= Beginning of Section =

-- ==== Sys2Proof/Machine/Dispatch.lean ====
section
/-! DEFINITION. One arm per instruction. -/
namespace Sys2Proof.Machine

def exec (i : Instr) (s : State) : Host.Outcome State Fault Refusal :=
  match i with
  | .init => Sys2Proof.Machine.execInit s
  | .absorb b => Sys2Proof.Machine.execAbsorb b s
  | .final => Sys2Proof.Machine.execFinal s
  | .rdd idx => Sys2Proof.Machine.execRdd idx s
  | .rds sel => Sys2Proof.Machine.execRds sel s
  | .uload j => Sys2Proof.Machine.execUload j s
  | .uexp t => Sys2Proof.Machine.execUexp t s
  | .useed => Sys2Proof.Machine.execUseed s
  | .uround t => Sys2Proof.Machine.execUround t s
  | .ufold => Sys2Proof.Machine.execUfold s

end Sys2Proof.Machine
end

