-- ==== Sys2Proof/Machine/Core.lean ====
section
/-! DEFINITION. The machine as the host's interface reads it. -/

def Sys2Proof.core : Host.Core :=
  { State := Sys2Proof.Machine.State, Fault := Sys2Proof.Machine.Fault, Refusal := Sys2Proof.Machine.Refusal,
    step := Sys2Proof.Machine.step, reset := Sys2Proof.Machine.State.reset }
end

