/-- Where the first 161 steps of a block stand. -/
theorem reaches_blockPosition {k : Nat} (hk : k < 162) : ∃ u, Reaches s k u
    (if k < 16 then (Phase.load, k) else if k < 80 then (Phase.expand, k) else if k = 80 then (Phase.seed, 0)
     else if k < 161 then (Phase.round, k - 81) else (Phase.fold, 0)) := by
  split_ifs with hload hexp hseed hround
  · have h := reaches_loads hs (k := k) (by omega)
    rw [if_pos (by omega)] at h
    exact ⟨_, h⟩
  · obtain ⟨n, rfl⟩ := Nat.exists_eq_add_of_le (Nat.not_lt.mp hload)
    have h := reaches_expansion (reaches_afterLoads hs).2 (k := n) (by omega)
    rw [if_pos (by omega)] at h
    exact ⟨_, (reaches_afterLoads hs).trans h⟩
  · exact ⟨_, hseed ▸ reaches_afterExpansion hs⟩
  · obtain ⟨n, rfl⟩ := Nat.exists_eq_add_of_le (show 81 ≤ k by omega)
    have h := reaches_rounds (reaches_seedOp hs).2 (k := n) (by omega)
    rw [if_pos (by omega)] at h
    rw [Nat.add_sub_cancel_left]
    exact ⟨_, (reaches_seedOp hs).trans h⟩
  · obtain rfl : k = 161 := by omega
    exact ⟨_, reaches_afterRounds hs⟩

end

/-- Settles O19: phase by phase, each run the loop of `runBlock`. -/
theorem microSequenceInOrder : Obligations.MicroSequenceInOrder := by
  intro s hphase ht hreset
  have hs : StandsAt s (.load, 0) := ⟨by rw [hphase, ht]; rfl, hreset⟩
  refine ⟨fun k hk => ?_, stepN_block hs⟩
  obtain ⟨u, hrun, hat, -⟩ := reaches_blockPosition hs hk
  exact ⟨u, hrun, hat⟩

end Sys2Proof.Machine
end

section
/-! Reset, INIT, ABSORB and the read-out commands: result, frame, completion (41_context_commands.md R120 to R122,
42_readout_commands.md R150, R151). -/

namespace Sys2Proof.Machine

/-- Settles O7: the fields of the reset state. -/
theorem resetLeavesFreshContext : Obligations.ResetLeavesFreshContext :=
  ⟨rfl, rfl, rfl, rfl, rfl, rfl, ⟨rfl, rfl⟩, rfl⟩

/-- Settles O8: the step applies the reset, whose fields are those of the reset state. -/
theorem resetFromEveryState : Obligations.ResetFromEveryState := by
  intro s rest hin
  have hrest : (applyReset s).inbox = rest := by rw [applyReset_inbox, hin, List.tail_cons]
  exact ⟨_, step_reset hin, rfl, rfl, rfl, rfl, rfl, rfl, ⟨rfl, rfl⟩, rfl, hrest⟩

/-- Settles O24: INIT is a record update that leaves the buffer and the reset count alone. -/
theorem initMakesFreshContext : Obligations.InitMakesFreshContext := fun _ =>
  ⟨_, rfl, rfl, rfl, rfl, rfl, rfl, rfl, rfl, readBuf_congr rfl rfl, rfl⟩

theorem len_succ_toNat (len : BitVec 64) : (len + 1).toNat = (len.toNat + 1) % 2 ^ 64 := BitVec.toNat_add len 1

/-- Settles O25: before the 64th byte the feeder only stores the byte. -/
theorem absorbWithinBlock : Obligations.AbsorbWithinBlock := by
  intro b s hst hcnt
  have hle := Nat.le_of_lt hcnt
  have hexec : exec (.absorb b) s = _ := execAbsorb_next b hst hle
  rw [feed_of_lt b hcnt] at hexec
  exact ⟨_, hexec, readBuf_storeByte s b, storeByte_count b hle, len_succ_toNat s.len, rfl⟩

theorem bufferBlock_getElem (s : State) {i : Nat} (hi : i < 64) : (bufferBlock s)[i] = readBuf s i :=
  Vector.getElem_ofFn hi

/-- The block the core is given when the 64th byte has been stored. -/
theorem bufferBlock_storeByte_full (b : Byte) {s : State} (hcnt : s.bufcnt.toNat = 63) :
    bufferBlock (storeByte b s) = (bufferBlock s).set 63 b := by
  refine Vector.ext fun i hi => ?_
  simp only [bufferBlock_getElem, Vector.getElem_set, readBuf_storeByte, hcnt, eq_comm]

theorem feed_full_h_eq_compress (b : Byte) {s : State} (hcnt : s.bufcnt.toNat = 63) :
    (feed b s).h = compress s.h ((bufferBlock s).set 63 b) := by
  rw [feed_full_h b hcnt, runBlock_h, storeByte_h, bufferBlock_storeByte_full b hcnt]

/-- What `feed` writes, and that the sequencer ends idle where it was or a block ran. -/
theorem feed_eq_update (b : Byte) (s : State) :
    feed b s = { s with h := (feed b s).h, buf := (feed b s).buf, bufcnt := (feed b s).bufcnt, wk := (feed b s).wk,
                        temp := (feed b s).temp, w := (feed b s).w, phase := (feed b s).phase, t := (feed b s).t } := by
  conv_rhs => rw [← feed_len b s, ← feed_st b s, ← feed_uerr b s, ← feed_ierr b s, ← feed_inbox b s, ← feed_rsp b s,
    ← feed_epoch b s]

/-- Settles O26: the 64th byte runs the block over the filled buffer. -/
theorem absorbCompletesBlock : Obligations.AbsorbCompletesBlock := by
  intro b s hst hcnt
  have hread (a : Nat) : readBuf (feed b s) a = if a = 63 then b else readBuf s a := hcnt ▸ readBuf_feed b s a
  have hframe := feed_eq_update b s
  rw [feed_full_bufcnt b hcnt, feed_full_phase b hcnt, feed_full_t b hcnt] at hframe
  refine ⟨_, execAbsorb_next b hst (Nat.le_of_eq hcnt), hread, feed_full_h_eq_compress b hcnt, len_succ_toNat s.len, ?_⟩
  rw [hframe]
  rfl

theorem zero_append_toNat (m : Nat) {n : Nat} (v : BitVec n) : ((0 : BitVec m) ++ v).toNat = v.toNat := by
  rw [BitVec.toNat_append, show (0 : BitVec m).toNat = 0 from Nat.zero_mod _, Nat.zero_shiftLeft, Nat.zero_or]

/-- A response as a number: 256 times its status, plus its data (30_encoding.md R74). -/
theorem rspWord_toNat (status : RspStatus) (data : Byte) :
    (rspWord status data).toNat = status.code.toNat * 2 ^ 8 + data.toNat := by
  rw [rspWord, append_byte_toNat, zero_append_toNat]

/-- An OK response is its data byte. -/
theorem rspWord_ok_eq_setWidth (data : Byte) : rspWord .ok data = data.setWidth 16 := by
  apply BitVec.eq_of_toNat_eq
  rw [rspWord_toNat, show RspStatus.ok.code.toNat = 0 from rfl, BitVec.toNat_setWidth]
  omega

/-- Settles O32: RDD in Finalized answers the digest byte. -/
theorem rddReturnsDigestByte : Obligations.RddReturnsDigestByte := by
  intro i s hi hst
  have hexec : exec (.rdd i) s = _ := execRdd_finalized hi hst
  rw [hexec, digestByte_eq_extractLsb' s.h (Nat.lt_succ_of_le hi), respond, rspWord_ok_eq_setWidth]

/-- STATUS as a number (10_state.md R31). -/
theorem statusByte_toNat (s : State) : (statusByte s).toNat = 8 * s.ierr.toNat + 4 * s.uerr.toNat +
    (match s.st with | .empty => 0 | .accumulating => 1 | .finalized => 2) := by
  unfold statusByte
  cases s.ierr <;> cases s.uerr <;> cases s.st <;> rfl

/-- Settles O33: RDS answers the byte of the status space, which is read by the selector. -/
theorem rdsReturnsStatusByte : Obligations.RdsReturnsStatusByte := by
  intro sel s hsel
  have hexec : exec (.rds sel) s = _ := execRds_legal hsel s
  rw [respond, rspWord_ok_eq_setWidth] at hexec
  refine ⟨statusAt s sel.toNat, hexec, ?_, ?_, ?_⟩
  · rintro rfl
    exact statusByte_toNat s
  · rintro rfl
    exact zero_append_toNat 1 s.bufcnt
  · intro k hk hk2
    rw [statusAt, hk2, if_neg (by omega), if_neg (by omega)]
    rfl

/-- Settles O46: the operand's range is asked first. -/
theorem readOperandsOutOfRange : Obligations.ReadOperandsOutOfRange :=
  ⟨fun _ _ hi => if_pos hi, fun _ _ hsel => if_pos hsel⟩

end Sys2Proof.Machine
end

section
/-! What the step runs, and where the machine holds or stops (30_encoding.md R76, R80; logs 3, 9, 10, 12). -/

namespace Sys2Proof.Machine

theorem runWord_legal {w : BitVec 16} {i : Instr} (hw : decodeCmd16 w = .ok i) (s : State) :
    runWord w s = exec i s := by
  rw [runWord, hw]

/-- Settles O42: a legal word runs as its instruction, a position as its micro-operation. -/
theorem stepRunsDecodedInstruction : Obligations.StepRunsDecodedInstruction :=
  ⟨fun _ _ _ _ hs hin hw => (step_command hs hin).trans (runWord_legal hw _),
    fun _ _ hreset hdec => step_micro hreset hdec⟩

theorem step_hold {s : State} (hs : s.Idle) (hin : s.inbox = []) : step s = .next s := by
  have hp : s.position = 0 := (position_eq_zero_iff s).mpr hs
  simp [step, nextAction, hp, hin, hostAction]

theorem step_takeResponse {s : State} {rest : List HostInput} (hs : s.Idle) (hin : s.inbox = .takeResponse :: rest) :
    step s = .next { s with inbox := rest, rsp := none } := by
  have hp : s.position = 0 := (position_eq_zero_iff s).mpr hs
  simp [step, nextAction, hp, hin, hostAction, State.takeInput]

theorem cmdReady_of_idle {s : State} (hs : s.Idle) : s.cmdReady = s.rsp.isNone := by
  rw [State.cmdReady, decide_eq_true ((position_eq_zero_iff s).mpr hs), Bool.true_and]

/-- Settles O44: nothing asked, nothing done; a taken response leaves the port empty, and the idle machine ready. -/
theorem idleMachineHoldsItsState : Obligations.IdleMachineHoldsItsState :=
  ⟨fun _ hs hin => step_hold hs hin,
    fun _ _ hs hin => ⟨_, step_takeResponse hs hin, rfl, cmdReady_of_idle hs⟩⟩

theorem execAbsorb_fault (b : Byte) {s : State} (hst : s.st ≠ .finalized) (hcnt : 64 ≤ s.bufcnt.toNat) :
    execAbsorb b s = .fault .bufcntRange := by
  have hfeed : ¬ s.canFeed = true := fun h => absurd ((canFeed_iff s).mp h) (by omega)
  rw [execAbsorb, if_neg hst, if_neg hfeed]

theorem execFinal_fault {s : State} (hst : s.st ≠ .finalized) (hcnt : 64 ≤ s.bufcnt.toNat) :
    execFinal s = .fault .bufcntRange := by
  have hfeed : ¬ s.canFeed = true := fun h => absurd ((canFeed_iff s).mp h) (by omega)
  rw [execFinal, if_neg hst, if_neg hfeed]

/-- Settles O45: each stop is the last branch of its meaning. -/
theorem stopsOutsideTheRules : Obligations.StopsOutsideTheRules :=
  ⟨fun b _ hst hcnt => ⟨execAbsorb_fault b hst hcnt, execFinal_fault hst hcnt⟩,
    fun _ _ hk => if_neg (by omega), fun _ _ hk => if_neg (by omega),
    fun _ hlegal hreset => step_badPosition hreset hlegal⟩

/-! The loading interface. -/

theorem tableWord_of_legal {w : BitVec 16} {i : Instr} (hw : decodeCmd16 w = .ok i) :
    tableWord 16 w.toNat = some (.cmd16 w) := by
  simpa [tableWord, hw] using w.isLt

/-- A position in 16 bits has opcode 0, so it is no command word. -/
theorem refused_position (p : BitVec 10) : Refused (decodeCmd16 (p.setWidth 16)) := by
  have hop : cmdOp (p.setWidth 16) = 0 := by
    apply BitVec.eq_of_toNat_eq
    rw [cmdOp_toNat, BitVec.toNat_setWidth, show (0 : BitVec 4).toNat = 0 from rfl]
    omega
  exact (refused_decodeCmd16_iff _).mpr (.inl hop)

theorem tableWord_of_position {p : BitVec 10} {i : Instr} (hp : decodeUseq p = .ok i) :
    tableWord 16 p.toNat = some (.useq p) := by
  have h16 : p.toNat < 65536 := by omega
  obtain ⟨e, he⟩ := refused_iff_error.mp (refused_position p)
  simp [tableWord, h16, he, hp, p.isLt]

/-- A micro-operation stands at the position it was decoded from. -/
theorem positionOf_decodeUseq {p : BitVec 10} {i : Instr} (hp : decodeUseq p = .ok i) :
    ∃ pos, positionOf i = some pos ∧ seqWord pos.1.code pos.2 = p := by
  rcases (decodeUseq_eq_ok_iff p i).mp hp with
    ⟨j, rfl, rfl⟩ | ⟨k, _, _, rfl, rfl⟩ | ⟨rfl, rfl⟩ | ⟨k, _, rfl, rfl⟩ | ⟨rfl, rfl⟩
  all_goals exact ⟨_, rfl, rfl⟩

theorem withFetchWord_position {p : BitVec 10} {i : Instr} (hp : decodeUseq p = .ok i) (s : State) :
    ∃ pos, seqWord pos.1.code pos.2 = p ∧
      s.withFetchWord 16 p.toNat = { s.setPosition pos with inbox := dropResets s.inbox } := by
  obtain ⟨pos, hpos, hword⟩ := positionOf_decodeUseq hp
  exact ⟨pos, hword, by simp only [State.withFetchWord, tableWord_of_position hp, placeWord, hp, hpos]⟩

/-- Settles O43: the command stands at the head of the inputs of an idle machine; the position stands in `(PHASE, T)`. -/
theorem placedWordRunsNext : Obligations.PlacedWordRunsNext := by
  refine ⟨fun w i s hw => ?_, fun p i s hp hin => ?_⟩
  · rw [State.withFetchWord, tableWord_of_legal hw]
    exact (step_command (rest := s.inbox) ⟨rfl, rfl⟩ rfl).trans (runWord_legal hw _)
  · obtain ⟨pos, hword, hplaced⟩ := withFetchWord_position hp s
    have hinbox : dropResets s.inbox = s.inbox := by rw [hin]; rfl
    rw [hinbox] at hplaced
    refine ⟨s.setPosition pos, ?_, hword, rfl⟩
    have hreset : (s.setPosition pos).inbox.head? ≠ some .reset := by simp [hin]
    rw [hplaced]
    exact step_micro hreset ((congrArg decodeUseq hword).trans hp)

= End of Section =

> About this exercise
Show each line in the listing above that has "data".

> Solution
/-- A response as a number: 256 times its status, plus its data (30_encoding.md R74). -/
theorem rspWord_toNat (status : RspStatus) (data : Byte) :
    (rspWord status data).toNat = status.code.toNat * 2 ^ 8 + data.toNat := by
/-- An OK response is its data byte. -/
theorem rspWord_ok_eq_setWidth (data : Byte) : rspWord .ok data = data.setWidth 16 := by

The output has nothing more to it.